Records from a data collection
-- ==== Sys2Proof/Safety.lean ====
section
/-! DEFINITION. What a safe run is: the invariant of the block, engine by engine, and the terms the statements use. The
invariant says that the counters fit their registers (R209), that the sequencer's position and the flags agree (R24, R31),
that the frame buffer is in canonical form and in range (R71), and what `frame_valid` promises (R208). -/

namespace Sys2Proof.Machine

open Sys2Proof

/-- Every byte of packet entry `p` of slot `s` has been written since reset. -/
def EntryWritten (c : Cfg) (v : Video) (s : Slot) (p : Nat) : Prop :=
  ∀ b < c.packetBytes, (v.fb.read (fbAddr c s p b)).isSome

/-- What R208 promises of one slot of a delivered frame: the anchor's line and TTT fields, packet 0 no discard packet, and
the active entries written. -/
structure SlotGood (c : Cfg) (v : Video) (k : Slot) : Prop where
  anchorLine : lineOf (v.entryId c k c.anchor) = c.anchor
  anchorTtt : tttOf (v.entryId c k c.anchor) = k.val + 1
  firstNotDiscard : isDiscard c (v.entryId c k 0) = false
  written : ∀ p < v.count k, EntryWritten c v k p

/-- The operation assembles a frame. -/
def Assembles (op : Option VideoOp) : Prop := op = some .sync ∨ op = some .xfer

/-- The operation reads whole segments. -/
def ReadsSegments (op : Option VideoOp) : Prop := op = some .rdSeg ∨ Assembles op

/-- The label in progress belongs to the operation in progress (R24). -/
def VideoAtLegal (c : Cfg) (v : Video) : Prop :=
  match v.vAt with
  | .idle => v.vOp = none
  | .packet _ p => p < c.segCap ∧ (v.vOp = some .rdPkt ∨ (p = 0 ∧ ReadsSegments v.vOp))
  | .bulk _ => ReadsSegments v.vOp
  | .backoff => v.vOp = some .sync

/-- While a frame is being assembled, the slots before the one being read are good, and once packet 0 of that one is in it
is no discard packet. -/
def FrameSoFar (c : Cfg) (v : Video) : Prop :=
  match v.vAt with
  | .idle => True
  | .packet s _ => ∀ k < s, SlotGood c v k
  | .bulk s => (∀ k < s, SlotGood c v k) ∧ isDiscard c (v.entryId c s 0) = false ∧ EntryWritten c v s 0
  | .backoff => True

/-- While a frame is being assembled, `seg` is the slot being filled (R24). -/
def SegOfSlot (v : Video) : Prop :=
  match v.vAt with
  | .idle => True
  | .packet s _ => v.seg = s.val
  | .bulk s => v.seg = s.val
  | .backoff => True

/-- The discard-skip counter against its bound (R26, R152): one past the bound only once the operation has ended. -/
def SkipsBounded (c : Cfg) (v : Video) : Prop :=
  ∀ bound, c.maxDiscardSkips = some bound → v.skips ≤ bound + 1 ∧ (v.vBusy = true → v.skips ≤ bound)

/-- The invariant of the video side. -/
structure Video.Inv (c : Cfg) (v : Video) : Prop where
  fbCanonical : v.fb.wf
  fbInRange : ∀ e ∈ v.fb, e.1 < c.fbSize
  counts : (∀ k, v.count k = c.nNormal) ∨ (∀ k, v.count k = c.nTlm)
  maxResetsLegal : v.maxResets ≤ 254
  resetsFit : v.resets ≤ 255
  vResetsFit : v.vResets ≤ 255
  vFramesFit : v.vFrames ≤ 1
  segFits : v.seg < c.nSeg
  segZero : ¬ Assembles v.vOp → v.seg = 0
  segOfSlot : Assembles v.vOp → SegOfSlot v
  invalidFits : v.invalid ≤ c.invalidLimit + 1
  skipsBounded : SkipsBounded c v
  busyIff : v.vBusy = true ↔ v.vAt ≠ .idle
  notDoneWhileBusy : v.vBusy = true → v.vDone = false
  atLegal : VideoAtLegal c v
  syncState : v.vOp = some .sync → v.fsState = .unsynchronized ∨ v.fsState = .seekingFirstSegment
  syncResets : v.vOp = some .sync → v.resets ≤ v.maxResets
  xferState : v.vOp = some .xfer → v.fsState = .synchronized
  invalidWithinLimit : v.fsState = .synchronized ∨ v.vOp = some .sync → v.invalid ≤ c.invalidLimit
  frameSoFar : Assembles v.vOp → FrameSoFar c v
  frameInvalidWhileBusy : v.vBusy = true → v.frameValid = false
  frameSynchronized : v.frameValid = true → v.fsState = .synchronized ∧ v.vFrames = 1
  frameGood : v.frameValid = true → ∀ k, SlotGood c v k

/-- The arguments a handshake has, for the operation that runs it (R270, R286). -/
def HandshakeOf (c : Cfg) (op : Option ControlOp) (h : Handshake) : Prop :=
  match op with
  | some .cciCmd => h.np ≤ c.nData ∧ h.nr ≤ c.nData
  | some .runFfc => h = ⟨c.opcRunFfc, 0, 0⟩
  | some .getUptime => h = ⟨c.opcGetUptime, 0, c.uptimeWords⟩
  | some .getTlmEn => h = ⟨c.opcGetTlmEn, 0, c.enumWords⟩
  | some .setTlmEn => h = ⟨c.opcSetTlmEn, c.enumWords, 0⟩
  | some .getTlmLoc => h = ⟨c.opcGetTlmLoc, 0, c.enumWords⟩
  | some .setTlmLoc => h = ⟨c.opcSetTlmLoc, c.enumWords, 0⟩
  | some .getAgcEn => h = ⟨c.opcGetAgcEn, 0, c.enumWords⟩
  | some .setAgcEn => h = ⟨c.opcSetAgcEn, c.enumWords, 0⟩
  | some .regWr => False
  | some .regRd => False
  | none => False

/-- The label in progress belongs to the operation in progress, and its index and poll count are within their bounds
(R24, R270, R273). -/
def ControlAtLegal (c : Cfg) (k : Control) : Prop :=
  match k.cAt with
  | .idle => k.cOp = none
  | .regWrite _ _ => k.cOp = some .regWr
  | .regRead _ => k.cOp = some .regRd
  | .param h i => HandshakeOf c k.cOp h ∧ i < h.np
  | .length h => HandshakeOf c k.cOp h
  | .command h => HandshakeOf c k.cOp h
  | .poll h polls => HandshakeOf c k.cOp h ∧ ∀ limit, c.cciPollLimit = some limit → polls < limit
  | .result h i => HandshakeOf c k.cOp h ∧ i < h.nr

/-- The invariant of the control side. -/
structure Control.Inv (c : Cfg) (k : Control) : Prop where
  busyIff : k.cBusy = true ↔ k.cAt ≠ .idle
  notDoneWhileBusy : k.cBusy = true → k.cDone = false
  atLegal : ControlAtLegal c k

/-- The invariant of the block: a legal configuration, the two engines' own, and both engines idle while `rst` is asserted
(R360). -/
structure State.Inv (s : State) : Prop where
  cfgValid : s.cfg.Valid
  video : s.video.Inv s.cfg
  ctl : s.ctl.Inv s.cfg
  heldIdle : s.rst = true → s.video.vBusy = false ∧ s.ctl.cBusy = false

/-! ## Scripts of the sensor's answers, in which the statements say what an operation meets -/

/-- A whole discard packet (R79, R112) that leaves `cancel_v` low. -/
structure DiscardAnswer (c : Cfg) (a : VideoAnswer) : Prop where
  whole : c.packetBytes ≤ a.bytes.length
  discard : isDiscard c (wireId a.bytes) = true
  noCancel : a.cancel = false

/-- What the sensor sends for one `ReadSegment`: discard packets, packet 0, and the other packets (R115). -/
structure Segment where
  discards : List VideoAnswer
  first : VideoAnswer
  bulk : VideoAnswer
deriving DecidableEq, Repr

/-- The answers of a segment of `n` packets in order; there is no bulk read when `n` is 1 (R171). -/
def Segment.answers (n : Nat) (g : Segment) : List VideoAnswer :=
  g.discards ++ g.first :: (if 1 < n then [g.bulk] else [])

/-- The reads of a segment of `n` packets (R171, R176). -/
def Segment.reads (c : Cfg) (n : Nat) (g : Segment) : List VideoXact :=
  List.replicate (g.discards.length + 1) (.read c.packetBytes c.packetBytes) ++
    (if 1 < n then [.read (c.packetBytes * (n - 1)) (c.packetBytes * (n - 1))] else [])

/-- The level of `cancel_v` after the last read of the segment. -/
def Segment.cancel (n : Nat) (g : Segment) : Bool := if 1 < n then g.bulk.cancel else g.first.cancel

/-- `ReadSegment` returns on this segment: the discards are within the bound, packet 0 is none, nothing is short (R152,
R171). -/
structure Segment.Readable (c : Cfg) (n : Nat) (g : Segment) : Prop where
  discards : ∀ d ∈ g.discards, DiscardAnswer c d
  bounded : ∀ bound, c.maxDiscardSkips = some bound → g.discards.length ≤ bound
  firstWhole : c.packetBytes ≤ g.first.bytes.length
  firstValid : isDiscard c (wireId g.first.bytes) = false
  bulkWhole : c.packetBytes * (n - 1) ≤ g.bulk.bytes.length

/-- The identifier of the packet at the anchor index, as the segment carries it (R74, R191). -/
def Segment.anchorId (c : Cfg) (g : Segment) : Word :=
  if c.anchor = 0 then wireId g.first.bytes else wireId (g.bulk.bytes.drop (c.packetBytes * (c.anchor - 1)))

/-- The frame buffer after the segment has been read into slot `s` (R171). -/
def Segment.stored (c : Cfg) (s : Slot) (n : Nat) (g : Segment) (m : Memory) : Memory :=
  let m := m.write (fbAddr c s 0 0) (entryBytes c (g.first.bytes.take c.packetBytes))
  if 1 < n then m.write (fbAddr c s 1 0) (bulkBytes c (n - 1) (g.bulk.bytes.take (c.packetBytes * (n - 1)))) else m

WHAT YOU WILL DO – Wherever the word "belongs" appears in the entries above, copy that whole line.

EXERCISE RESPONSE –
/-- The label in progress belongs to the operation in progress (R24). -/
/-- The label in progress belongs to the operation in progress, and its index and poll count are within their bounds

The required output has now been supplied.